If you are only planning on putting in four years to a unit (including two away for training), I would just skip the pleasantries and head straight for medical school. There are a lot of UPT applicants out here (myself included) competing for slots, that plan on sticking around a unit for the 10+ years that we are committing to. I realize some of this may not be what you want to hear, but hopefully you can take something away from it.
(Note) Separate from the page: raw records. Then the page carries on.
-- ==== Sys2Proof/Safety.lean ====
section
/-! DEFINITION. The terms in which claims about the part are made: when a request reaches its owner, what the port does
with it, and the bounds that the spec gives parts of the state. No command stops the part, so a safe run is one that
keeps these bounds. -/

namespace Sys2Proof

open Machine

/-! ## Requests -/

/-- The kind and the slot contents of a request command with a known kind. -/
def Instr.request? : Instr → Option (ReqKind × Req)
  | .defineTimingPoint r => some (.defineTimingPoint, r)
  | .defineSegment r => some (.defineSegment, r)
  | .defineRoute r => some (.defineRoute, r)
  | .defineMerge r => some (.defineMerge, r)
  | .defineSubstation r => some (.defineSubstation, r)
  | .defineSection r => some (.defineSection, r)
  | .defineTrainClass r => some (.defineTrainClass, r)
  | .defineZoneGroup r => some (.defineZoneGroup, r)
  | .defineDeskClass r => some (.defineDeskClass, r)
  | .mapIncidentKind r => some (.mapIncidentKind, r)
  | .defineClient r => some (.defineClient, r)
  | .setLineParameter r => some (.setLineParameter, r)
  | .defineHeadwayBands r => some (.defineHeadwayBands, r)
  | .enterService r => some (.enterService, r)
  | .returnToSetup r => some (.returnToSetup, r)
  | .lookupLine r => some (.lookupLine, r)
  | .setClock r => some (.setClock, r)
  | .endDay r => some (.endDay, r)
  | .loadRun r => some (.loadRun, r)
  | .amendRun r => some (.amendRun, r)
  | .cancelRun r => some (.cancelRun, r)
  | .retireRun r => some (.retireRun, r)
  | .lookupRun r => some (.lookupRun, r)
  | .findRun r => some (.findRun, r)
  | .lookupCounters r => some (.lookupCounters, r)
  | .clearCounters r => some (.clearCounters, r)
  | .lookupPoint r => some (.lookupPoint, r)
  | .lookupSegment r => some (.lookupSegment, r)
  | .holdRun r => some (.holdRun, r)
  | .unholdRun r => some (.unholdRun, r)
  | .releaseRun r => some (.releaseRun, r)
  | .setRegulation r => some (.setRegulation, r)
  | .lookupRegulation r => some (.lookupRegulation, r)
  | .setWithhold r => some (.setWithhold, r)
  | .isolateSection r => some (.isolateSection, r)
  | .energiseSection r => some (.energiseSection, r)
  | .lookupSubstation r => some (.lookupSubstation, r)
  | .lookupSection r => some (.lookupSection, r)
  | .raiseIncident r => some (.raiseIncident, r)
  | .ackIncident r => some (.ackIncident, r)
  | .addRestriction r => some (.addRestriction, r)
  | .liftRestriction r => some (.liftRestriction, r)
  | .linkRun r => some (.linkRun, r)
  | .linkAnnouncement r => some (.linkAnnouncement, r)
  | .clearIncident r => some (.clearIncident, r)
  | .retireIncident r => some (.retireIncident, r)
  | .lookupIncident r => some (.lookupIncident, r)
  | .lookupDesk r => some (.lookupDesk, r)
  | .postAnnouncement r => some (.postAnnouncement, r)
  | .withdrawAnnouncement r => some (.withdrawAnnouncement, r)
  | .setClassMap r => some (.setClassMap, r)
  | .enableChannel r => some (.enableChannel, r)
  | .disableChannel r => some (.disableChannel, r)
  | .setChannelPolicy r => some (.setChannelPolicy, r)
  | .setZoneBlock r => some (.setZoneBlock, r)
  | .lookupAnnouncement r => some (.lookupAnnouncement, r)
  | .lookupChannel r => some (.lookupChannel, r)
  | .lookupZones r => some (.lookupZones, r)
  | .lookupBoard r => some (.lookupBoard, r)
  | .lineStatus r => some (.lineStatus, r)
  | .malformedRequest _ _ | .arrived _ _ | .departed _ _ | .passed _ _ | .breaker _ _ | .substation _ _ => none
  | .paStatus _ _ | .paDone _ _ | .paTaken _ _ | .badFrame _ | .requestProducerWrite _ => none
  | .answerConsumerWrite _ | .portReset | .discardedRegisterWrite _ | .powerOn | .minuteBoundary | .clockEnd => none
  | .placementTimerExpiry _ | .releaseEvent _ | .retry _ | .departureTimeout _ | .mergeFreeTimerExpiry _ => none
  | .describerStaleTimerExpiry | .claimTimerExpiry _ | .drainTimerExpiry _ | .confirmTimerExpiry _ => none
  | .escalationTimerExpiry _ | .startTimerExpiry _ | .repeatTimerExpiry _ | .announcementExpiry _ => none
  | .noticeWrite | .frameTransmitEnd | .skipMarkingOnLoad _ | .clockAdvance => none

/-- A request is taken and passes the port's checks, so that it reaches its owner (R175, R176). -/
def Passes (s : State) (k : ReqKind) (r : Req) : Prop := s.canTake = true ∧ s.portRefusal (some k) r = none

/-- The port after it has taken a request and written an answer: both slots written, the answer producer and the
request consumer one further (R175). -/
def exchanged (c : Crp) (request answer : List Byte) : Crp :=
  { c with
    requestRing := Memory.writeSlot c.requestRing (ringSlot c.reqCons) request
    answerRing := Memory.writeSlot c.answerRing (ringSlot c.ansProd) answer
    ansProd := c.ansProd + 1
    reqCons := c.reqCons + 1 }

/-- The state after an event that only takes a request and answers it; a frame begins if the line is free. -/
def answered (s : State) (k : ReqKind) (r : Req) (code : AnswerCode) (h : Nat) (body : List Byte) : State :=
  { s with
    crp := exchanged s.crp (requestBytes k.code r) (answerBytes k.code r code.code h body)
    fli := s.fli.startFrame }

/-- One exchange at the port: the request recorded, the answer written, both indices one further, and the rest of the
port as it was but for the pending notices (R175, R178). -/
def Answers (s t : State) (k : ReqKind) (r : Req) (code : AnswerCode) (h : Nat) (body : List Byte) : Prop :=
  ∃ notices, t.crp =
    { exchanged s.crp (requestBytes k.code r) (answerBytes k.code r code.code h body) with notices := notices }

/-- What the work of most events leaves alone: the description, the clock, the waiting commands, the receiver and the
bad-frame counter. -/
def Steady (s t : State) : Prop :=
  t.lds = s.lds ∧ t.lck = s.lck ∧ t.pending = s.pending ∧ t.fli.rx = s.fli.rx ∧ t.fli.badFrames = s.fli.badFrames

/-- What a field report with a body of `len` bytes leaves alone: the description, the clock, the waiting commands, the
port but for its pending notices, and the bad-frame counter; the receiver hunts on behind the frame. -/
def SteadyReport (len : Nat) (s t : State) : Prop :=
  t.lds = s.lds ∧ t.lck = s.lck ∧ t.pending = s.pending ∧ (∃ notices, t.crp = { s.crp with notices := notices }) ∧
    t.fli.rx = (s.fli.received len).rx ∧ t.fli.badFrames = s.fli.badFrames

/-- What the event of a timer leaves alone: the description, the clock, the waiting commands, the port but for its
pending notices, the receiver and the bad-frame counter. -/
def SteadyTimer (s t : State) : Prop := Steady s t ∧ ∃ notices, t.crp = { s.crp with notices := notices }

/-- An event creates the orders of a list in one stream, in this order: they join the stream's queue, whose head may
have gone onto a free line at the end of the event (R189). -/
def Created (s t : State) (st : Stream) (l : List Order) : Prop :=
  t.fli.queue st = s.fli.queue st ++ l ∨
    (s.fli.sending = none ∧ ∃ o, s.fli.queue st ++ l = o :: t.fli.queue st ∧ t.fli.sending = some o.frame)

/-- The clients that a notice is for, by their number and their entry (R179). -/
abbrev Recipients := Nat → Client → Bool

/-- Every client. -/
def everyClient : Recipients := fun _ _ => true

/-- The clients of the roles of a list. -/
def ofRole (roles : List Role) : Recipients := fun _ x => roles.contains x.role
I never found a way to make the two careers work.

Unread postPosted: 21 Sep 2011, 22:38
by moniker
Thanks again for the input!

That's the beauty of making plans and researching - I'm just planning ahead, figuring out what I want to do most, then dialing back the dream to fit the reality.

I've always dreamed of flying fighters, and won't wax philosophical about it here - but to put it simply I just can't imagine myself being happier than flying fighters. That's the goal I want to pursue first - if it makes sense to add some schooling later on, then that's gravy. There's no such thing in my mind as 'just' being a fighter pilot.

Unread postPosted: 07 Dec 2011, 19:45
by southernphantom
discofishing wrote:
He's still flying part time with the 149th.


You mean controlling? All they have is drones now from what I've heard. I hope this isn't the case, though.


TX has two ANG fighter units. One (Ellington) is flying snowmobiles now. The other (San Antonio) is flying Vipers. Don't remember which block, but they're one of the major ANG Viper school house units, or so I've heard.

Unread postPosted: 08 Dec 2011, 21:38
by discofishing
southernphantom wrote:
discofishing wrote:
He's still flying part time with the 149th.


You mean controlling? All they have is drones now from what I've heard. I hope this isn't the case, though.


TX has two ANG fighter units. One (Ellington) is flying snowmobiles now. The other (San Antonio) is flying Vipers. Don't remember which block, but they're one of the major ANG Viper school house units, or so I've heard.


You're right. I got the 149th confused with an Apache unit (1-149th ARB) that is out at Ellington.